5. Evaluation Paradigms and Benchmarks
Doctor Agents are subject to comprehensive, scenario-based evaluation:
- Dialogue-Focused Benchmarks: MAQuE and AgentClinic are simulated environments assessing Doctor Agent inquiry, dialogue competence, efficiency, and patient experience under realistic patient models, including noise, ambiguity, and emotional variability (Gong et al., 29 Sep 2025, Schmidgall et al., 2024).
- End-to-End Clinical Simulation: Doctorina MedBench extends scenario realism with the D.O.T.S. metric, quantifying agent performance across diagnosis, investigations, treatment, and dialogue efficiency, and supporting trap-based safety evaluation and category-based random sampling (Kozlova et al., 26 Mar 2026).
- Real-World Deployment: Autonomous Doctor Agents (e.g., Doctronic) have achieved 81% diagnostic concordance and 99.2% treatment plan consistency with board-certified clinicians over 500 real-world telehealth encounters, with zero hallucinated recommendations detected (Hayat et al., 27 Jun 2025). MATEC and RareAgents demonstrate similar viability in domain-specialist and rare-disease settings, respectively (Cho et al., 9 Feb 2025, Chen et al., 2024).

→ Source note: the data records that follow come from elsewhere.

-- ==== Sys2Proof/Machine/Regs.lean ====
section
/-! DEFINITION. The register fields and register words of BAR2, transcribed from the register tables of the spec (each `Fld` names the
rule whose table gives it). A field's value is held at one place, the register word that contains it. -/

namespace Sys2Proof.Machine

/-- A register field: offset of its register in the page, bit position and width (R11). Fields of registers wider than 32 bits count
their bits from the register's own bit 0. -/
structure Fld where
  off : Nat
  lsb : Nat
  width : Nat
  deriving DecidableEq, Repr

/-- The same field of the register `delta` bytes further on (register arrays). -/
def Fld.sh (f : Fld) (delta : Nat) : Fld := ⟨f.off + delta, f.lsb, f.width⟩

namespace F
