/-- R173: a whole allocation for a skein, wiped where every line of it will be written before it can be read. -/
def takeWhole (d : Dev) (f n skein : Nat) (wiped : Bool) : Dev :=
  (List.range n).foldl (fun d i => if wiped then d.takeFrame (f + i) (.whole skein) else d.setFrame (f + i) (.whole skein)) d

/-- A frame becomes free, and so unwiped (R198). -/
def freeFrame (d : Dev) (f : Nat) : Dev := (d.setFrame f .free).unwipe f

/-- Free `n` whole frames. -/
def freeWhole (d : Dev) (f n : Nat) : Dev := (List.range n).foldl (fun d i => d.freeFrame (f + i)) d

/-- The holder of a unit. -/
def holder (skein page : Nat) : Nat := 1 + 512 * skein + page

/-- Free units of a carved frame. -/
def unitsFree (us : Tbl Nat) : Nat := 512 - us.length

/-- R174: the lowest free aligned run of `n` units of a carved frame. -/
def unitRun (us : Tbl Nat) (n : Nat) : Option Nat :=
  firstFrom (fun u => (List.range n).all (fun i => tget (fun _ => 0) us (u + i) == 0)) n (512 / n) 0

/-- Carved frames, reserve frames of R193 or not. -/
def carvedFrames (d : Dev) (rsv : Bool) : List (Nat × Tbl Nat) :=
  d.mem.store.frames.filterMap fun x => match x.2 with
    | .carved us r => if r = rsv then some (x.1, us) else none
    | _ => none

/-- R174: of the carved frames able to hold `n` units, the one with the fewest free units, the lowest-numbered of several. -/
def bestCarved (fs : List (Nat × Tbl Nat)) (n : Nat) : Option (Nat × Tbl Nat × Nat) :=
  fs.foldl (fun best x =>
    match unitRun x.2 n with
    | none => best
    | some u => match best with
      | none => some (x.1, x.2, u)
      | some b => if unitsFree x.2 < unitsFree b.2.1 then some (x.1, x.2, u) else best) none

/-- R194: refill the frame fit reserve by carving the lowest-numbered free frames. -/
def refillReserve (d : Dev) : Dev :=
  let want := max 1 (d.get Pg.tir F.TIR_FRAME_RSV_FIT)
  (List.range (want - (d.carvedFrames true).length)).foldl
    (fun d _ => match d.freeRun 1 with
      | some f => d.takeFrame f (.carved [] true)
      | none => d) d

/-- Mark `n` units from `u` of a carved frame as held. -/
def holdUnits (d : Dev) (f u n h : Nat) (rsv : Bool) : Dev :=
  match d.frameUse f with
  | .carved us _ => d.setFrame f (.carved ((List.range n).foldl (fun t i => tput (fun _ => 0) t (u + i) h) us) rsv)
  | _ => d.takeFrame f (.carved ((List.range n).foldl (fun t i => tput (fun _ => 0) t (u + i) h) []) rsv)

/-- R174: a unit allocation of a page's size: its DRA. -/
def takeUnits (d : Dev) (n skein page : Nat) : Option (Nat × Dev) :=
  match bestCarved (d.carvedFrames false) n with
  | some (f, _, u) => some (f * 2 ^ 19 + u * 1024, d.holdUnits f u n (holder skein page) false)
  | none =>
    match d.freeRun 1 with
    | some f => some (f * 2 ^ 19, d.holdUnits f 0 n (holder skein page) false)
    | none => none

/-- R193: an Open unit from the frame fit reserve; a reserve frame that can hold no further Open page leaves the reserve, and the reserve
is refilled. -/
def takeFitUnit (d : Dev) (skein page : Nat) : Option (Nat × Dev) :=
  match bestCarved (d.carvedFrames true) 4 with
  | none => none
  | some (f, us, u) =>
    let us' := (List.range 4).foldl (fun t i => tput (fun _ => 0) t (u + i) (holder skein page)) us
    some (f * 2 ^ 19 + u * 1024, (d.holdUnits f u 4 (holder skein page) (unitRun us' 4).isSome).refillReserve)

/-- Free the units of a page; a carved frame with none in use becomes free (R173). -/
def freeUnits (d : Dev) (dra n : Nat) : Dev :=
  let f := dra >>> 19
  match d.frameUse f with
  | .carved us r =>
    let us' := (List.range n).foldl (fun t i => tput (fun _ => 0) t (bits dra 10 9 + i) 0) us
    if us'.isEmpty && !r then d.freeFrame f else d.setFrame f (.carved us' r)
  | _ => d

/-- R124: free everything the frame table records as held by a skein. -/
def freeHeld (d : Dev) (skein : Nat) : Dev :=
  d.mem.store.frames.foldl (fun d x => match x.2 with
    | .whole s => if s = skein then d.freeFrame x.1 else d
    | .carved us r =>
      let us' := us.filter (fun u => (u.2 - 1) / 512 != skein)
      if us'.length = us.length then d else if us'.isEmpty && !r then d.freeFrame x.1 else d.setFrame x.1 (.carved us' r)
    | .free => d) d

/-- Settle maps held by active migrations (R175). -/
def settleMaps (d : Dev) : List Nat := d.mem.tier.migs.filterMap (·.settleMap)
/-- TIR_MAP_FREE (R206): free maps, reserves included. -/
def mapsFree (d : Dev) : Nat := d.get Pg.tir F.TIR_MAP_CFG_MAPS - d.mem.store.maps.length
def fitReserve (d : Dev) : Nat := max 16 (d.get Pg.tir F.TIR_MAP_RSV_FIT)

/-- R175: the lowest-numbered free map that no migration holds as its settle map. -/
def lowestMap (d : Dev) : Option Nat :=
  firstFrom (fun i => !(tget (fun _ => false) d.mem.store.maps i) && !d.settleMaps.contains i) 1 (d.get Pg.tir F.TIR_MAP_CFG_MAPS) 0

/-- R175: a map for an ordinary allocation, while the free maps outnumber both reserves. -/
def ordinaryMap (d : Dev) : Option Nat :=
  if d.settleMaps.length + d.fitReserve < d.mapsFree then d.lowestMap else none

/-- R175, R193: a map from the fit reserve. -/
def fitMap (d : Dev) : Option Nat := if d.settleMaps.length < d.mapsFree then d.lowestMap else none

def useMap (d : Dev) (i : Nat) (b : Bool) : Dev :=
  d.modStore fun s => { s with maps := tput (fun _ => false) s.maps i b }

/-- The DRA of a map, and of the entry of a page in it (R175, R121). -/
def mapDra (d : Dev) (i : Nat) : Nat := d.get Pg.tir F.TIR_MAP_BASE_DRA + 4096 * i

def pageEntry (d : Dev) (map page : Nat) : PageEntry := PageEntry.decode (ofBytes (d.readBytes (d.mapDra map + 8 * page) 8))
def setPageEntry (d : Dev) (map page : Nat) (e : PageEntry) : Dev := d.putDevice (d.mapDra map + 8 * page) (leBytes 8 e.encode)
/-- Write all 512 entries of a map (R175). -/
def writeMap (d : Dev) (map : Nat) (es : List PageEntry) : Dev :=
  (List.range es.length).foldl (fun d i => d.setPageEntry map i (es.getD i {})) (d.useMap map true)

end Dev

end Sys2Proof.Machine
end

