/-! ### Engine reads (R185, R186, R246, R248) -/

/-- A stored line is written back under its expected generation, with its poison bit set or as it was. -/
def rewriteLine (d : Dev) (dra tier knit : Nat) (poison : Bool) : Dev :=
  let m := d.side dra
  (d.setSide dra { m with poison := m.poison || poison, gen := d.expGen tier knit }).pushWqNew (d.place dra).1 dra

/-- R246, R248: an engine reads a stored line and meets fault `f` there. The result says whether its data stand; a line that cannot be rebuilt
is poisoned where it is stored. `addr`, `owner` and `acc` are the capture. -/
def engineLine (d : Dev) (dra tier knit addr owner acc : Nat) (f : LineFault) : Bool × Dev :=
  if d.unwritten dra then (true, d)
  else
    let l := (d.place dra).1
    let genOk := (d.side dra).gen % 2 == d.expGen tier knit % 2
    let (v, d1) := (d.bursts l false (acc == 0 || (7 ≤ acc && acc ≤ 9)) 1).verdict l dra genOk f
    let ev := fun (d : Dev) => d.verdictEvent (l / 2) v addr owner acc
    match v with
    | .good => (true, d1)
    | .repaired | .corrected => (true, (ev d1).rewriteLine dra tier knit false)
    | .unverifiable => (true, ev d1)
    | .uncorrectable => (false, (ev d1).rewriteLine dra tier knit true)
    | .alarm =>
      let d2 := d1.rewriteLine dra tier knit true
      (false, if d2.chHalted (l / 2) then d2
              else (d2.raise (Src.macLate (l / 2)) addr owner acc).alarmViral (Src.macLate (l / 2)) owner none)

/-- R185, R186: the engine reads a page in DRAM: its lines' checks, whose failures are poisoned in place, then the lines. -/
def engineRead (d : Dev) (p : PageLoc) (dpa owner acc : Nat) (fs : List LineFaultAt) : List MovedLine × Dev :=
  let d1 := (pageLines p dpa).zipIdx.foldl
    (fun d x => (d.engineLine x.1.1 x.1.2.1 x.1.2.2 x.1.2.2 owner acc (faultAt fs x.2)).2) d
  (d1.readPage p, d1)

/-! ### Policy (R178, R180) -/

/-- R178: HEAT after a visit. -/
def decay (d : Dev) (h : Nat) : Nat := if h = 0 then 0 else h - max 1 (h >>> max 1 (d.get Pg.tir F.TIR_HEAT_CFG_DECAY))

/-- A field of TIR_CLASS_CFG of a class. -/
def classCfg (d : Dev) (cls : Nat) (f : Fld) : Nat := d.get Pg.tir (f.sh (4 * cls))

/-- The pages of a skein; none where it is not Split. -/
def splitPages (d : Dev) (e : Entry) : List PageEntry := if e.state = St.split then d.mapPages (locFrame e.loc) else []

/-- Rows 3 and 4 of R180: an attribute of the room calls the skein to Open. -/
def attrMove (d : Dev) (e : Entry) : Bool :=
  let ps := d.splitPages e
  (!e.compressible && (e.state == St.packed || ps.any (fun p => p.place.st == St.packed))) ||
    ((e.pinned || !e.larderOk) && (e.state == St.larder || ps.any (fun p => p.locKind)))

/-- Row 1 of R180: nothing is done at the skein. -/
def rowOne (d : Dev) (s : Nat) (e : Entry) : Bool :=
  !d.skeinValid s || e.state == St.unbacked || e.state == St.motion || (e.state == St.zero && !e.locValid) || d.anyPageMove s

/-- Row 5 of R180: demotion; `cut` stands for LARDER_THR in a pressure pass (R195). -/
def rowFive (d : Dev) (e : Entry) (st heat : Nat) (cut : Option Nat) : Bool :=
  d.flag Pg.tir F.TIR_CFG_LARDER_EN && d.classCfg e.cls F.TIR_CLASS_CFG_LARDER_ON == 1 && e.larderOk && !e.pinned &&
    (st == St.isOpen || st == St.packed || st == St.split) && decide (heat ≤ cut.getD (d.classCfg e.cls F.TIR_CLASS_CFG_LARDER_THR))

/-- Row 6 of R180: a pack trial. -/
def rowSix (d : Dev) (e : Entry) (st heat : Nat) (cut : Option Nat) : Bool :=
  d.flag Pg.tir F.TIR_CFG_PACK_EN && d.classCfg e.cls F.TIR_CLASS_CFG_PACK_ON == 1 && e.compressible && st == St.isOpen &&
    decide (heat ≤ cut.getD (d.classCfg e.cls F.TIR_CLASS_CFG_PACK_THR))
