-- ==== Sys2Proof/Machine/Mover.lean ====
section
/-! DEFINITION. The Data Mover (chapter 12): channels, triggers and timers (R363 to R365), the beats of the channel engines (R357, R366, R367), chunks
and cable transforms (R370 to R372), completion by read-back (R368), halts (R374) and the Frog of a channel (R377). -/

namespace Sys2Proof.Machine

/-- One side of a channel: its base, the size at which a position wraps (0: linear), its streams and their distance, and the position. -/
structure Side where
  base : Nat
  wrap : Nat
  streams : Nat
  stride : Nat
  pos : Nat

/-- R362, R370: the address of position `p` of stream `j`. -/
def Side.addr (s : Side) (j p : Nat) : Nat := s.base + j * s.stride + (if s.wrap = 0 then p else p % s.wrap)

/-- The line parts that `left` bytes from position `p` of a stream lie in, in ascending position. -/
def Side.walk (s : Side) (j : Nat) : Nat → Nat → Nat → List (Nat × Nat)
  | 0, _, _ => []
  | fuel + 1, p, left =>
    if left = 0 then []
    else
      let a := s.addr j p
      let n := min (64 - a % 64) left
      (a, n) :: s.walk j fuel (p + n) (left - n)

/-- R372: the line parts of `len` bytes that follow the first `done` bytes of a round: stream by stream. -/
def Side.spans (s : Side) (done len : Nat) : List (Nat × Nat) :=
  (List.range s.streams).flatMap fun j =>
    s.walk j (len / s.streams / 64 + 2) (s.pos + done / s.streams) (len / s.streams)

/-- The position after a round of `n` bytes (R362, R370). -/
def Side.next (s : Side) (n : Nat) : Nat :=
  let p := s.pos + n / s.streams
  if s.wrap = 0 then p % 2 ^ 48 else p % s.wrap

namespace Dev

def mover (d : Dev) (ch : Nat) : Mover := tget (fun _ => ({} : Mover)) d.dmv.chans ch
def modMover (d : Dev) (ch : Nat) (f : Mover → Mover) : Dev :=
  { d with dmv := { d.dmv with chans := tput (fun _ => ({} : Mover)) d.dmv.chans ch (f (d.mover ch)) } }
/-- A register field of a channel. -/
def chReg (d : Dev) (ch : Nat) (f : Fld) : Nat := d.get (Bk.dmv ch) f
def putChan (d : Dev) (ch : Nat) (f : Fld) (v : Nat) : Dev := d.set (Bk.dmv ch) f v

def chXform (d : Dev) (ch : Nat) : Nat := d.chReg ch F.DMV_CH_XFORM_XFORM
def chView (d : Dev) (ch : Nat) : Bool := d.chReg ch F.DMV_CH_CTL_VIEW == 1
/-- The size of a circular buffer, or 0. -/
def chSize (log : Nat) : Nat := if log = 0 then 0 else 2 ^ log

def chSrc (d : Dev) (ch : Nat) : Side :=
  let w := d.chXform ch
  let s := d.chReg ch F.DMV_CH_STRIDE_S
  let base := d.chReg ch F.DMV_CH_SRC_BASE
  let pos := d.chReg ch F.DMV_CH_SRC_POS_POS
  if xKind w = 2 then ⟨base, s, xStreams w, s, pos⟩
  else ⟨base, chSize (d.chReg ch F.DMV_CH_SRC_SIZE_LOG), 1, 0, if d.chView ch then pos / 64 * 64 else pos⟩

6. Interaction Design, Communication, and Human Factors
- Persona and Communication Quality: Rule-based conversational Doctor Agents can boost perceived trust and acceptance by mimicking human physicians’ linguistic markers—empirically shown to enhance intimacy and trust relative to control or family-persona agents in user studies, even without deep technical automation (Hwang et al., 2021).
- Multimodal and UI Features: Several agents employ avatars, multiple input/output modalities (voice, gesture, text, click-based anatomical selection), and fallback dialogue hierarchies to humanize interaction, improve adherence, and cover non-clinical topics (Yan et al., 2021, Torkestani et al., 1 Feb 2025).
- Language and Cultural Adaptation: Prompt-optimized multi-agent systems like Dr.Copilot support real-time qualitative evaluation and communication feedback for doctor–patient interactions in low-resource languages such as Romanian (Niculae et al., 15 Jul 2025).
7. Socio-Cognitive and Reflexive Modeling
- Social Structure Modeling: Beyond pure diagnostic reasoning, some simulations explore the embedding of Doctor Agents in cognitive social structures reflecting social-tie weighting, reflexive confidence updates, and feedback loops from network reputation, closely reflecting phenomena observed in real medical communities (Majumder, 2024).
- Evolution and Agent-Based Simulation: Simulacra such as Agent Hospital implement agent evolution entirely through memory augmentation and reflection without parameter fine-tuning, enabling rapid scaling and curriculum adaptation across tens of thousands of simulated patient interactions (Li et al., 2024).
In summary, the Doctor Agent paradigm fuses sequential interactive dialogue, modular and team-based reasoning, tool integration, robust data pipelines, and sophisticated consensus and reflection mechanisms to emulate and potentially scale key aspects of clinical expertise. These systems are now evaluated via multi-dimensional, scenario-based benchmarks under safety, robustness, and communication metrics closely aligned with real-world clinical competence (Schmidgall et al., 2024, Gong et al., 29 Sep 2025, Kozlova et al., 26 Mar 2026, Bashir et al., 1 Dec 2025). State-of-the-art instantiations involve dynamic adaptation, explicit safety layers, and ablation-tested architectures that ensure both high diagnostic correctness and pragmatic clinical efficacy.